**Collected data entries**
*** Block opens ***

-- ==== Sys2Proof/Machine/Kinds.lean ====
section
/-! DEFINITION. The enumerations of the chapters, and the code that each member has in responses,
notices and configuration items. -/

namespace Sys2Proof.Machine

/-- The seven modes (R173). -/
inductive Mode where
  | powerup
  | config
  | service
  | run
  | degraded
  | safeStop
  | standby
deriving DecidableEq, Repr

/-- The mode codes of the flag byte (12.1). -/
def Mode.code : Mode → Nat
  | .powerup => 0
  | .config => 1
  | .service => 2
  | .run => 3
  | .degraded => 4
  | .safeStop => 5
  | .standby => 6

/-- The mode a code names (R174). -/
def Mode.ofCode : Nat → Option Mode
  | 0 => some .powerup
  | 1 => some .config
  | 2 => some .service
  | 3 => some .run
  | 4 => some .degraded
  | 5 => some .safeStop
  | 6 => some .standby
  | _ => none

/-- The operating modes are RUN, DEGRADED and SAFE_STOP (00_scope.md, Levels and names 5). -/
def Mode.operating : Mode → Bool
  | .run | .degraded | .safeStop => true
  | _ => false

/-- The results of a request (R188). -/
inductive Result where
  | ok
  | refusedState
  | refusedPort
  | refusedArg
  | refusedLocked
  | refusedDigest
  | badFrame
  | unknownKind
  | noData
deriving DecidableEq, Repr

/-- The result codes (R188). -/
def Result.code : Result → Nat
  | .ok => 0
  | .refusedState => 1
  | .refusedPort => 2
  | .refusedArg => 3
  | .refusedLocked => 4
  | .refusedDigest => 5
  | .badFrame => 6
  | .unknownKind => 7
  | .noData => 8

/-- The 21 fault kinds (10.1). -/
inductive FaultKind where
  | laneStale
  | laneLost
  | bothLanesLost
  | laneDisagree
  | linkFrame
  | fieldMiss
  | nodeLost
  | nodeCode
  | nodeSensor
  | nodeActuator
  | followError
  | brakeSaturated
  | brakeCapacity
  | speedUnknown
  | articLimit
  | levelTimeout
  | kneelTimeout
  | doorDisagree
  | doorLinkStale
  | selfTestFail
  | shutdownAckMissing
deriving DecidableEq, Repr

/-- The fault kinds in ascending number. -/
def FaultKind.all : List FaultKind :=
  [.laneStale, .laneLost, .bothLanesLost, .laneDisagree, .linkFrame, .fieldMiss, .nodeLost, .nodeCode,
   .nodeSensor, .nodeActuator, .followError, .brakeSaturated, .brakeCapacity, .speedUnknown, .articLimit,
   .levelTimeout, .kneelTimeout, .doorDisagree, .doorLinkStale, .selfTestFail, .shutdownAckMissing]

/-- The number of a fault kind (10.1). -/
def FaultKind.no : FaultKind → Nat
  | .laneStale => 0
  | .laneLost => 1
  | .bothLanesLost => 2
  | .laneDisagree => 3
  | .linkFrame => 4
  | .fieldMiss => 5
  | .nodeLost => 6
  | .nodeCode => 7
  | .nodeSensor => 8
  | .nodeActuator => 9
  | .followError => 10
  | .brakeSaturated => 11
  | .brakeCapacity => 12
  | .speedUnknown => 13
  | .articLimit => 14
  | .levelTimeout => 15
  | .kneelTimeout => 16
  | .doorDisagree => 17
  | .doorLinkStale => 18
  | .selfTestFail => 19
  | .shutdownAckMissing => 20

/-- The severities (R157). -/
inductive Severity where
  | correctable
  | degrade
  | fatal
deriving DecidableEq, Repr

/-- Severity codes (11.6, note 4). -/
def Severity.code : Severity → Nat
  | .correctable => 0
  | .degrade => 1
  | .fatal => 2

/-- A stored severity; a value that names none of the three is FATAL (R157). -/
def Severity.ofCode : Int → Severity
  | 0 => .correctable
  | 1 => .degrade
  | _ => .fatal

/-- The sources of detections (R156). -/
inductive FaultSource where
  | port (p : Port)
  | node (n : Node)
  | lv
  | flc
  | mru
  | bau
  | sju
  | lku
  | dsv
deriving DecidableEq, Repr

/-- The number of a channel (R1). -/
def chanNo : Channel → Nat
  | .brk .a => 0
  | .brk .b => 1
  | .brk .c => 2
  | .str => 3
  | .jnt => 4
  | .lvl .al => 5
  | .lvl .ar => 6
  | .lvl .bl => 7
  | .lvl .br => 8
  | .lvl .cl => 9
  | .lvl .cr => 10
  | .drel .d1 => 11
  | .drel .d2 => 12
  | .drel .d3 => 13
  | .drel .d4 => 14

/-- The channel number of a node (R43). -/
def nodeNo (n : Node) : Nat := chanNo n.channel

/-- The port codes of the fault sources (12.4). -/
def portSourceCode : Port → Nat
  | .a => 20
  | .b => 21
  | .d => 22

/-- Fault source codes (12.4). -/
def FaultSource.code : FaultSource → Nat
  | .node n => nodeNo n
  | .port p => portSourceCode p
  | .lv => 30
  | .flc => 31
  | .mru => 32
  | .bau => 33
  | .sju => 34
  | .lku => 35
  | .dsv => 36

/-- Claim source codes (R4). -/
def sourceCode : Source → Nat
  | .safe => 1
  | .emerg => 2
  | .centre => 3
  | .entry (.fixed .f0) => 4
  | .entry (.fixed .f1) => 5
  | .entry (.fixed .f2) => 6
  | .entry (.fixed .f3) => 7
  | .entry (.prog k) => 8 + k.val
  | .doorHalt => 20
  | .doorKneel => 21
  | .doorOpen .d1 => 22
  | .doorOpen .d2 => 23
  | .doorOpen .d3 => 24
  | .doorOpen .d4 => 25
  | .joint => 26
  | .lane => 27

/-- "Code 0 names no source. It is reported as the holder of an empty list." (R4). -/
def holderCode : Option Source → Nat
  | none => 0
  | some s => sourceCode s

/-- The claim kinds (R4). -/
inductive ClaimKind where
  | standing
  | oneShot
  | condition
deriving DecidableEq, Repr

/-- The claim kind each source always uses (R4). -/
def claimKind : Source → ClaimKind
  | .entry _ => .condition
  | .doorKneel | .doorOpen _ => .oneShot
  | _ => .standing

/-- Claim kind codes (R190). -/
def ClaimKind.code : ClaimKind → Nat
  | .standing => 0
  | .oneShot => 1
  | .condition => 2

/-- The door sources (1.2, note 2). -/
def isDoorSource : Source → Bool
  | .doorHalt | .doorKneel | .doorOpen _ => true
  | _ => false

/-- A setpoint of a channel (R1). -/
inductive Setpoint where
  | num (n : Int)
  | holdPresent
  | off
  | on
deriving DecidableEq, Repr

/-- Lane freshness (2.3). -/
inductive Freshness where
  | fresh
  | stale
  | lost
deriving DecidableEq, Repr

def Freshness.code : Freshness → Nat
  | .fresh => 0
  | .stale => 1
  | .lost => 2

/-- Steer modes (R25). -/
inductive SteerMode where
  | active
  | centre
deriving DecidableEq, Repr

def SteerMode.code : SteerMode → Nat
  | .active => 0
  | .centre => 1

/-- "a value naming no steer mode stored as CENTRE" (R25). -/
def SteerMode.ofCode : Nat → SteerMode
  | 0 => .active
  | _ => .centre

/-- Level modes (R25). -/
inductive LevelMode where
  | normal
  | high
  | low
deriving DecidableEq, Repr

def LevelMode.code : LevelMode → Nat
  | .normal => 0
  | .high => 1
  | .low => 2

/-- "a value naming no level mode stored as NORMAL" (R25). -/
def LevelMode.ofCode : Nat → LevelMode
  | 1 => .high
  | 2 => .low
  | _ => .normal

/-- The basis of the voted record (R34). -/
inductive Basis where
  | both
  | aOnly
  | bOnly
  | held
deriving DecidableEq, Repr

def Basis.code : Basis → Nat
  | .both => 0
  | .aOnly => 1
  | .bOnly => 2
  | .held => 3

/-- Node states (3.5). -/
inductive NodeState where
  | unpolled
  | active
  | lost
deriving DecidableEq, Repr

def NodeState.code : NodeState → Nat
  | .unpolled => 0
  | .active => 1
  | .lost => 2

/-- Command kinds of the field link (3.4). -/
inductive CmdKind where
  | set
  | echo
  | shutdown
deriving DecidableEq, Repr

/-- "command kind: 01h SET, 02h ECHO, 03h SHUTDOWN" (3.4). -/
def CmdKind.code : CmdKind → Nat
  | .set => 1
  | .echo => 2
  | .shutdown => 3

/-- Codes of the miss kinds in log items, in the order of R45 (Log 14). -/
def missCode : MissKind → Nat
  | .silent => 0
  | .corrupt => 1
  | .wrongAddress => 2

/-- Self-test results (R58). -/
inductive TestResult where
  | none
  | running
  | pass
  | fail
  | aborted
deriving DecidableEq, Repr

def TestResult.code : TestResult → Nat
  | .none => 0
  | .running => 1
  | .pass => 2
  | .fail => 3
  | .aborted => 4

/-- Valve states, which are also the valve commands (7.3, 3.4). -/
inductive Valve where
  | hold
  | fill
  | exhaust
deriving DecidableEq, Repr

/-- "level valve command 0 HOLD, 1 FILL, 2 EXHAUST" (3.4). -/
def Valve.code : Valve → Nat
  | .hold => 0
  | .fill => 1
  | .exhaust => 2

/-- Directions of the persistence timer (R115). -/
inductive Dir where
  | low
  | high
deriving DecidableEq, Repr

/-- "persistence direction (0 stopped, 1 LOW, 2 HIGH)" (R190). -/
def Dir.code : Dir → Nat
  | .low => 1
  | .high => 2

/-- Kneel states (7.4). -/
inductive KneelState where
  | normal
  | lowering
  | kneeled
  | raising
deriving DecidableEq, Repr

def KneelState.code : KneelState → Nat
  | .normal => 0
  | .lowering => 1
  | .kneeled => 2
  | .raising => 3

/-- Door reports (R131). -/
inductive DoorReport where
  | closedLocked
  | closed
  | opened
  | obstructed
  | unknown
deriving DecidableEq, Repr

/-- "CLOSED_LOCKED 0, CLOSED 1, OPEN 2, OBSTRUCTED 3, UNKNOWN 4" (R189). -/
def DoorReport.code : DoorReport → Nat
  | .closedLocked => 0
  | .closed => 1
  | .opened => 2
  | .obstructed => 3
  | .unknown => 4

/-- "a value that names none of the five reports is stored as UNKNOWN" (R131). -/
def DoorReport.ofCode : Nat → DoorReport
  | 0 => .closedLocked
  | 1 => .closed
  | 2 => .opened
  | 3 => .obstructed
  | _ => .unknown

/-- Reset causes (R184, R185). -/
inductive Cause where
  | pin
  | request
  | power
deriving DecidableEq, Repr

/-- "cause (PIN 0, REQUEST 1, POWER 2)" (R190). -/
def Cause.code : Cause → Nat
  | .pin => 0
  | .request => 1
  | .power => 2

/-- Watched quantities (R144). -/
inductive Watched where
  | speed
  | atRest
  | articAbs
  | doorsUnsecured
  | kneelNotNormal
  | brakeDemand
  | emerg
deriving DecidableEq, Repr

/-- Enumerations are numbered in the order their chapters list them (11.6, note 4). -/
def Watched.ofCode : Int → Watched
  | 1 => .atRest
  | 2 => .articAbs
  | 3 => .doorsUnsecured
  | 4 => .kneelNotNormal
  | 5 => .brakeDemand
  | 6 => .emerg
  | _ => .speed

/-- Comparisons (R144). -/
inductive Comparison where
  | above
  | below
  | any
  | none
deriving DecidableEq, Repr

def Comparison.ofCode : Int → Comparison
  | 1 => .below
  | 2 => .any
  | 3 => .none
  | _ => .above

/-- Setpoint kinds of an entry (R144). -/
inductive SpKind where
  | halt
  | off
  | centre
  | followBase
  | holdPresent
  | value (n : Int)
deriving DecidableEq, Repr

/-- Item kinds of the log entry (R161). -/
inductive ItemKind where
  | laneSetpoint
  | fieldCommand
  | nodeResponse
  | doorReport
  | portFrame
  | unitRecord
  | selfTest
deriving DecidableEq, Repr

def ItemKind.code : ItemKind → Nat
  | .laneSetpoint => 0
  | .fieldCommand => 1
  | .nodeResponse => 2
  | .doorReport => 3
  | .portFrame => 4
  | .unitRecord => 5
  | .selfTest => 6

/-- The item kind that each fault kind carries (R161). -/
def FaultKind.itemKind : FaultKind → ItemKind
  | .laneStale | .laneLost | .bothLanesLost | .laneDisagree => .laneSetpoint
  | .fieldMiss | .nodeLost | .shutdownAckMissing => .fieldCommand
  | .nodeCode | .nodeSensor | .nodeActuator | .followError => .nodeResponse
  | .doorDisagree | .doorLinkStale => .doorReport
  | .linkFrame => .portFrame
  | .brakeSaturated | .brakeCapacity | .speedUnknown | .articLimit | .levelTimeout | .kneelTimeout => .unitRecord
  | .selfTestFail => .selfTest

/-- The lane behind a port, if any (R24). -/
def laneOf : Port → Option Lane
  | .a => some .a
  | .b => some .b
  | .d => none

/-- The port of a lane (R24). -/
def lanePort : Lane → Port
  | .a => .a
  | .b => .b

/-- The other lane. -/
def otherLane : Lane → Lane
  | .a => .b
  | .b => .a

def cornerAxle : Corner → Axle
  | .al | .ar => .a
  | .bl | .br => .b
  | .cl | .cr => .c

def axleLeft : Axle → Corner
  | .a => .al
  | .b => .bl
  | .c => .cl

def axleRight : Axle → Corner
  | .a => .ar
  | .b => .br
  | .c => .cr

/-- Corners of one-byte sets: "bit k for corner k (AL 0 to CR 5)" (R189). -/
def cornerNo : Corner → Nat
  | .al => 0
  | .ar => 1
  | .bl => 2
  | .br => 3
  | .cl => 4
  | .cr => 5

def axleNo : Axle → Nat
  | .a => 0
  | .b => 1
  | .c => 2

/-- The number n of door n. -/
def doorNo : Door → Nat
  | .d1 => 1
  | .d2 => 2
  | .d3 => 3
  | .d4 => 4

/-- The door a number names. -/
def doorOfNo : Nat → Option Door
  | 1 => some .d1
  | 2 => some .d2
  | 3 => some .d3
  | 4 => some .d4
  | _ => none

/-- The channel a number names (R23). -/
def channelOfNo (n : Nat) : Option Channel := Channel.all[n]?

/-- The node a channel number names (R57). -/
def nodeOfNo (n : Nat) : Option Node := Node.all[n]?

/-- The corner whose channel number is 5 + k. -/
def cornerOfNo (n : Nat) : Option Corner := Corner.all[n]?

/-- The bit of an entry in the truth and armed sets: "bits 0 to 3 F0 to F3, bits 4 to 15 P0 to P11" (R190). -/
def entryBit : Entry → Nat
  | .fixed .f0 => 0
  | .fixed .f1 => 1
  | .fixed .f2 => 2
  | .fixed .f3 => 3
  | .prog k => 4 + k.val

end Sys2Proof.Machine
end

*** Block closes ***

Line count for "ClaimKind": count the lines in the records above that hold this word, and give only the number.

3